[Stored items]
- - - - - - -

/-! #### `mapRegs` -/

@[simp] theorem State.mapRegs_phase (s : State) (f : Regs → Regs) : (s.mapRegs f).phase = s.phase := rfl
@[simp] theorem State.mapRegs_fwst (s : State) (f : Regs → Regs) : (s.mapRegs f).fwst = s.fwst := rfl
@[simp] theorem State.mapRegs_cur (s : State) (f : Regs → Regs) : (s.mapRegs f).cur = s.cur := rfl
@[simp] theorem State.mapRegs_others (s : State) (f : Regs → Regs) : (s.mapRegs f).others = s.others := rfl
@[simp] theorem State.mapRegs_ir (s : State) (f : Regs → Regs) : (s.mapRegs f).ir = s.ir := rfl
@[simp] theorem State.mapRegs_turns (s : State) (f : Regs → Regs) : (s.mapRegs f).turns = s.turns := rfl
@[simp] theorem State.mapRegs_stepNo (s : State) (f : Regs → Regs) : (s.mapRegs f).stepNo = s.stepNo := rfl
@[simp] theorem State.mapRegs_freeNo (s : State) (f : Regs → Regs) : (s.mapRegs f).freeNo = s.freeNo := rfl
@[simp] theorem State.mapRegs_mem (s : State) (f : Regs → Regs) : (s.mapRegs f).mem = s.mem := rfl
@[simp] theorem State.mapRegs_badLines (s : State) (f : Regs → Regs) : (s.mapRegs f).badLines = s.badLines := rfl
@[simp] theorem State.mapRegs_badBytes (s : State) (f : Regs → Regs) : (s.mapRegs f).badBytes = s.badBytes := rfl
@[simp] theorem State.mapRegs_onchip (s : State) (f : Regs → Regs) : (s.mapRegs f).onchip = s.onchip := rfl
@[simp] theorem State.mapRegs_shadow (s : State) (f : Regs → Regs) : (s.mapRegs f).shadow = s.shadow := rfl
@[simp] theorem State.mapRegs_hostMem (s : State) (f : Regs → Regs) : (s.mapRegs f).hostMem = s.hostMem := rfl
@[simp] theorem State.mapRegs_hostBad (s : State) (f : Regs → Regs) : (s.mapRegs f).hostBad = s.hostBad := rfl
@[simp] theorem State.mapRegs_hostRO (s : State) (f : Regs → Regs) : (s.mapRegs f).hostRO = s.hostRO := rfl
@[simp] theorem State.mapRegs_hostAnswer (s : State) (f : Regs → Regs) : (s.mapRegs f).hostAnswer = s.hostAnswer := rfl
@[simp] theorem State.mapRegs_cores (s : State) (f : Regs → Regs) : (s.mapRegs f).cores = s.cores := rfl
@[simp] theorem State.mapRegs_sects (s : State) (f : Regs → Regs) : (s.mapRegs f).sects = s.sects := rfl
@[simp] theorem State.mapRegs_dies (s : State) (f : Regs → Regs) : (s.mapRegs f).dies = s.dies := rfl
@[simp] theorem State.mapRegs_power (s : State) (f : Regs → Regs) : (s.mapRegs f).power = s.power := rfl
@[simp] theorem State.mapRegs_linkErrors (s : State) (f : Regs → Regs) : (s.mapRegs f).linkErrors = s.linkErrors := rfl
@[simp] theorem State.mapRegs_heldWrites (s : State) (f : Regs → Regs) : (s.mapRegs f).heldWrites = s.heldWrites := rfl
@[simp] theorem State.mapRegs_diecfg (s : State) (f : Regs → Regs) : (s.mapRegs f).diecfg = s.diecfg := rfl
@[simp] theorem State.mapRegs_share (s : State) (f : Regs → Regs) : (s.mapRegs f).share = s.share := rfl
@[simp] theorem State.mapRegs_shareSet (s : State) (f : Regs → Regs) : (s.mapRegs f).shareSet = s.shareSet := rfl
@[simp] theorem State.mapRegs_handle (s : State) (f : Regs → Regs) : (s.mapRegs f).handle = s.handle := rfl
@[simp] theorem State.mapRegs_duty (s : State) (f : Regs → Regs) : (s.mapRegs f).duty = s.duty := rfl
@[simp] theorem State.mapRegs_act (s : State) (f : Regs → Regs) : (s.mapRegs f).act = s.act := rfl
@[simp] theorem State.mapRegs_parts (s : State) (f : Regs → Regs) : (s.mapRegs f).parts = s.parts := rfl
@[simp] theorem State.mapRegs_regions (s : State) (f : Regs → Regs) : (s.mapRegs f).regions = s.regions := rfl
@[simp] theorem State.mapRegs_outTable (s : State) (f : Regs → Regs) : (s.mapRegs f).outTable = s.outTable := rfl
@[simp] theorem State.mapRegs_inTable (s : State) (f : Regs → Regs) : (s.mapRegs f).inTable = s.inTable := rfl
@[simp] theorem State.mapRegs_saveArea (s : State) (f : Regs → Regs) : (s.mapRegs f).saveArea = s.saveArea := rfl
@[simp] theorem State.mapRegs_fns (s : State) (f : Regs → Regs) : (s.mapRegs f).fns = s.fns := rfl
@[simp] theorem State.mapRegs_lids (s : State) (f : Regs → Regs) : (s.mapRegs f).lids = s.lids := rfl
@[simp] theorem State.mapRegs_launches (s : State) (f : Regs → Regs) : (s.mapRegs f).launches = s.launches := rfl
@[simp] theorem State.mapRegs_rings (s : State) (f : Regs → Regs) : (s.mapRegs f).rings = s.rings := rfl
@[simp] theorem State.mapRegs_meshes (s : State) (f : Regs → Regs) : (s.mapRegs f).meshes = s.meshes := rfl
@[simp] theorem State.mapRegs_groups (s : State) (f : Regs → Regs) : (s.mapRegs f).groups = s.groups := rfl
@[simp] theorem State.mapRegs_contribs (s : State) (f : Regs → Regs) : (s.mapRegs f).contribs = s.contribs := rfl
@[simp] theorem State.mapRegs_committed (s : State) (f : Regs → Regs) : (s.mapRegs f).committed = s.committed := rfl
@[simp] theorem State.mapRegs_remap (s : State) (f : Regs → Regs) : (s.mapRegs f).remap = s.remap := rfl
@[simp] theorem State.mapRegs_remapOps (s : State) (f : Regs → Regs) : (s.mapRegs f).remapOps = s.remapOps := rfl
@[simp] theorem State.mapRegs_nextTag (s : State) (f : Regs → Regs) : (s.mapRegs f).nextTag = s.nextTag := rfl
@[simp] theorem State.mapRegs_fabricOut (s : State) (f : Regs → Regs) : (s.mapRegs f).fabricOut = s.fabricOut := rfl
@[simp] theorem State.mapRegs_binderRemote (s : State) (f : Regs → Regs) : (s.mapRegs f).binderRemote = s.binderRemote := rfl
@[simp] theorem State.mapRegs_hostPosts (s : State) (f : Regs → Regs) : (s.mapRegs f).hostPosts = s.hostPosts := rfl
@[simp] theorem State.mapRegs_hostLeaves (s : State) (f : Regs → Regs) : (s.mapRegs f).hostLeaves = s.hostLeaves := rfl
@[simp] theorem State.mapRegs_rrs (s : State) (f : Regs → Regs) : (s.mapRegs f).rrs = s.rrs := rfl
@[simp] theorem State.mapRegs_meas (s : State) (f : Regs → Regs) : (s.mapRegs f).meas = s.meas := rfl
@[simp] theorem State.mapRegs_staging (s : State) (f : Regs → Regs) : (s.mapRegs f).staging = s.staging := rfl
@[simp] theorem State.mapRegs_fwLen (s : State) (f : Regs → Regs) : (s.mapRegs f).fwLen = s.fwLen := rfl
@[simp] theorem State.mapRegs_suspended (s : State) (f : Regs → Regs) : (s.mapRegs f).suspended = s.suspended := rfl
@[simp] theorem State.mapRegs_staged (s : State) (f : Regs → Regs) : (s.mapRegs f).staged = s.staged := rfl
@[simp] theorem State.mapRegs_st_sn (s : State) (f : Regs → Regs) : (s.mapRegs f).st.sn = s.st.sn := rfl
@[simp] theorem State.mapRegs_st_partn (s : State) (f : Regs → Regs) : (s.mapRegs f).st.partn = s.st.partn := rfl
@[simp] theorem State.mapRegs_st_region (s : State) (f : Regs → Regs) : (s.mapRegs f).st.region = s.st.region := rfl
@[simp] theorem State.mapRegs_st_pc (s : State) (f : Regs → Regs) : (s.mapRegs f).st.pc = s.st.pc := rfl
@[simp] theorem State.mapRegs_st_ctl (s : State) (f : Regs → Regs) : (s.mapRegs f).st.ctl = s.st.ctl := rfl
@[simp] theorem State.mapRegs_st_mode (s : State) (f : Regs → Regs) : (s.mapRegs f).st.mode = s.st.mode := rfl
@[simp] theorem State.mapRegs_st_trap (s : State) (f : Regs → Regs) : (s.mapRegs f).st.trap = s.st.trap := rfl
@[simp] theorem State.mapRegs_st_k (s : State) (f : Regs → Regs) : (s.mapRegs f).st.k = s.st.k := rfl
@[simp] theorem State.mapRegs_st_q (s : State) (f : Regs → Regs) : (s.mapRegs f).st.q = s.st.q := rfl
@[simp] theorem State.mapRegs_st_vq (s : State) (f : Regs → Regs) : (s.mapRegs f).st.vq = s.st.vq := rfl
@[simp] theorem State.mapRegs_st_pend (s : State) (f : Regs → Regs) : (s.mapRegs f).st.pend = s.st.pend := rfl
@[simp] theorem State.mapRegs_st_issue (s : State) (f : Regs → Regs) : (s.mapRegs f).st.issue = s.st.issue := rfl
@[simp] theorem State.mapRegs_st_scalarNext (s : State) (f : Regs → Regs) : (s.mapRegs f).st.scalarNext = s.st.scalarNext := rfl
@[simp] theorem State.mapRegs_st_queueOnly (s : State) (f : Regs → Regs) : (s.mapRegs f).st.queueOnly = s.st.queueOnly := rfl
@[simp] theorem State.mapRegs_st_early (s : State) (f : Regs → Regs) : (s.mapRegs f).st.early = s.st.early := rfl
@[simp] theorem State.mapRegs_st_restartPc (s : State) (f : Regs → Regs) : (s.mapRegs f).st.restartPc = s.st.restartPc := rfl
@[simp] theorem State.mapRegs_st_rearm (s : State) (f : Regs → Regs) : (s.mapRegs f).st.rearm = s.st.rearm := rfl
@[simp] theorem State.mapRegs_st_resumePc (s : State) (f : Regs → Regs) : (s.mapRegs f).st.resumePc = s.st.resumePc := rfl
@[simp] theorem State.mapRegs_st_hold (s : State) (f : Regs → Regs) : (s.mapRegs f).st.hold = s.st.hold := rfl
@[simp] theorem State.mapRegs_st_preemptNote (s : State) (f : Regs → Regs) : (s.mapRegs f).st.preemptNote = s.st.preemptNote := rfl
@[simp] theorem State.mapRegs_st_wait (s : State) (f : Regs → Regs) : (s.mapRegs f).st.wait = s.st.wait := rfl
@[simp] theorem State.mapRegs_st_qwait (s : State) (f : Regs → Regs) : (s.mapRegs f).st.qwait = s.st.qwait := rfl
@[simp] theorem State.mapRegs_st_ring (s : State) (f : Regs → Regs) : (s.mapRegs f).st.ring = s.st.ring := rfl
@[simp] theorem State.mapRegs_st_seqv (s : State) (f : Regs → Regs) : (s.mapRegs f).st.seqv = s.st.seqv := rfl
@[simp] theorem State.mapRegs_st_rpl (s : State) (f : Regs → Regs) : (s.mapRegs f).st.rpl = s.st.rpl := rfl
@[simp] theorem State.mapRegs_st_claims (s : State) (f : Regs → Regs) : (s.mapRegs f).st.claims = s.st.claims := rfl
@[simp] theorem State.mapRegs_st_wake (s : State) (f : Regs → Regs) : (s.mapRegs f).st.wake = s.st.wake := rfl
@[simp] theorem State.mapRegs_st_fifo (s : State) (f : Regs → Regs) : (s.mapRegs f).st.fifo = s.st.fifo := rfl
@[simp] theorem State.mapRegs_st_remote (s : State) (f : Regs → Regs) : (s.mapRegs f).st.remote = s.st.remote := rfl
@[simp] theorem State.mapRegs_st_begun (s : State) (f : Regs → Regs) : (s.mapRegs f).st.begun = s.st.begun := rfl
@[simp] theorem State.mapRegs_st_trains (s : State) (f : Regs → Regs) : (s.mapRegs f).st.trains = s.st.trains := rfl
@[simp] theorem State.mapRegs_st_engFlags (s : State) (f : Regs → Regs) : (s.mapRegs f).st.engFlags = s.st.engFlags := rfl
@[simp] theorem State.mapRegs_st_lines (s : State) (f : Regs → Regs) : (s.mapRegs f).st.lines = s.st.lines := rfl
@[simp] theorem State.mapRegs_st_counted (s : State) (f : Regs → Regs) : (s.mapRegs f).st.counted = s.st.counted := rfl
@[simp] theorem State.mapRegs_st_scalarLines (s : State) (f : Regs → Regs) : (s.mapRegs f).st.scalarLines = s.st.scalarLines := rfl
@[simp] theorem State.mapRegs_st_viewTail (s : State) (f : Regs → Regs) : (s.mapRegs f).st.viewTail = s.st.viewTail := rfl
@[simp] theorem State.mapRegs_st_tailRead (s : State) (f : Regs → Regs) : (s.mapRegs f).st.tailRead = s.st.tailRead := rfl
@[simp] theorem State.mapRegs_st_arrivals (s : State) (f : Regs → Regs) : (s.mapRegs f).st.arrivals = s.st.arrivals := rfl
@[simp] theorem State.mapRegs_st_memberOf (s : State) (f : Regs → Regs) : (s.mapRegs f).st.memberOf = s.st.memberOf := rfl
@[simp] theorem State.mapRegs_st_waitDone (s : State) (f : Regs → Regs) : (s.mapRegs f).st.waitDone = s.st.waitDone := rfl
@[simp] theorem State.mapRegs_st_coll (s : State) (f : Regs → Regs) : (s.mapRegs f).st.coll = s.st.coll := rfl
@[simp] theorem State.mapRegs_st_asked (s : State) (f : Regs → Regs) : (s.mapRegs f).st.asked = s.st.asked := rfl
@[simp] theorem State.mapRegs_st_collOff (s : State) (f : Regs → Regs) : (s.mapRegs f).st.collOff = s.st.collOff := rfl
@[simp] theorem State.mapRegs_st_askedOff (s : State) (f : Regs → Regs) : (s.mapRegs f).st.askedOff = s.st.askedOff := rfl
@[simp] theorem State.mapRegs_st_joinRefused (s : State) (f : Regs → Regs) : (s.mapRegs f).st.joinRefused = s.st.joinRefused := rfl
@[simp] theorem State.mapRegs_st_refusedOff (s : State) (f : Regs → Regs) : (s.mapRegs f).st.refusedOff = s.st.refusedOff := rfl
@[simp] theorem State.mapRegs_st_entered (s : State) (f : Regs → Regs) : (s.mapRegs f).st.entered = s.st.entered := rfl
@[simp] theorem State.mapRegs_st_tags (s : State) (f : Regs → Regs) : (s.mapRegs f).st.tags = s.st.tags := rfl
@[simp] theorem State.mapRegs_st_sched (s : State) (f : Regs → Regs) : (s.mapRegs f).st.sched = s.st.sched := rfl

- - - - - - -

### Task prompt
Each line from the top of the records above through the line containing "s.fwst := rfl" needs to be transcribed exactly, and no line after it.

### Solution to this exercise
/-! #### `mapRegs` -/

@[simp] theorem State.mapRegs_phase (s : State) (f : Regs → Regs) : (s.mapRegs f).phase = s.phase := rfl
@[simp] theorem State.mapRegs_fwst (s : State) (f : Regs → Regs) : (s.mapRegs f).fwst = s.fwst := rfl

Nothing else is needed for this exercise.